- Stylistic origins: Northern India
- Cultural origins: Mughal period
- Typical instruments: Tabla, Tanpura

Other topics
- Dhrupad, Khyal, Hindustani classical music

= Sadra (music) =

Sadra (also spelled Sadarang or Shadra) is a vocal genre of Hindustani classical music from the Indian subcontinent. It represents a transitional form between the ancient Dhrupad and the more contemporary Khyal styles, combining elements from both traditions.

==Characteristics==

===Rhythmic Structure===
Compositions that exist in specific meters (tala) are classified as Sadra. The primary talas used include:
- Teevra taal (7 beats)
- Sool taal (10 beats)
- Chau taal (12 beats)
- Jhaptal (10 beats) - the most commonly used tala for Sadra performances

The rhythmic complexity of Sadra incorporates layakari (rhythmic play) derived from Dhrupad tradition, making it distinctive among Hindustani vocal forms.

===Musical Style===
Sadra represents a synthesis of classical vocal traditions. It combines the dignified bol baat (syllabic articulation) characteristic of Dhrupad with the melodic ornamentation and taan (rapid melodic passages) and sargam (solfa singing) found in Khyal. This unique combination gives Sadra a distinctive identity within the spectrum of Hindustani classical music forms.
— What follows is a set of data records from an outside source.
-- ==== Sys2Proof/Laws/WithinRegRead.lean ====
section
/-! SUPPORT. Which parts of the state the programs of Machine/RegRead.lean change. -/

set_option linter.all false
set_option Elab.async false

namespace Sys2Proof.Machine

theorem readReg_within {o : Who} {off : Nat} : Within [.outbox, .mem, .bad, .regs, .ddrs, .gb] (readReg o off) := by
  unfold readReg
  repeat' first
    | with_reducible exact Within.pure _
    | with_reducible exact Within.rd _
    | with_reducible exact dbgReadRecord_within.of (by decide)
    | with_reducible exact wakeFor_within.of (by decide)
    | with_reducible refine Within.bind ?_ fun _ => ?_
    | with_reducible refine Within.onlyIf ?_
    | with_reducible refine Within.each fun _ => ?_
    | with_reducible refine Within.mapEach fun _ => ?_
    | split
    | dsimp only

theorem bar0Read_within {o : Who} {off : Nat} {en : Nat} : Within [.outbox, .mem, .bad, .regs, .ddrs, .gb] (bar0Read o off en) := by
  unfold bar0Read
  repeat' first
    | with_reducible exact Within.pure _
    | with_reducible exact Within.rd _
    | with_reducible refine access_within (by decide) ?_
    | with_reducible exact readReg_within.of (by decide)
    | with_reducible refine Within.bind ?_ fun _ => ?_
    | with_reducible refine Within.onlyIf ?_
    | with_reducible refine Within.each fun _ => ?_
    | with_reducible refine Within.mapEach fun _ => ?_
    | split
    | dsimp only

end Sys2Proof.Machine
end

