-- ==== Sys2Proof/Machine/Touches.lean ====
section
/-! DEFINITION. For each command the parts of the state it may change: what a statement about what a command leaves alone
refers to.  A part not named is exactly as before, whatever the command's operands and whatever path it takes. -/

namespace Sys2Proof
The compositional structure typically includes:
- Sthayi - the initial section set in the lower and middle octaves
- Antara - the second section exploring higher octaves
- Elaborate rhythmic variations and improvisation

==Historical Context==
Sadra emerged during a period of significant evolution in North Indian classical music, particularly during and after the Mughal period, when various musical forms were being refined and new styles were developing. As Khyal gained prominence and began to eclipse the older Dhrupad tradition, Sadra served as an important bridge between these two major vocal styles.

==See also==
- Dhrupad
- Khyal
- Dhamar
- Tarana
- Hindustani classical music
- Tala (music)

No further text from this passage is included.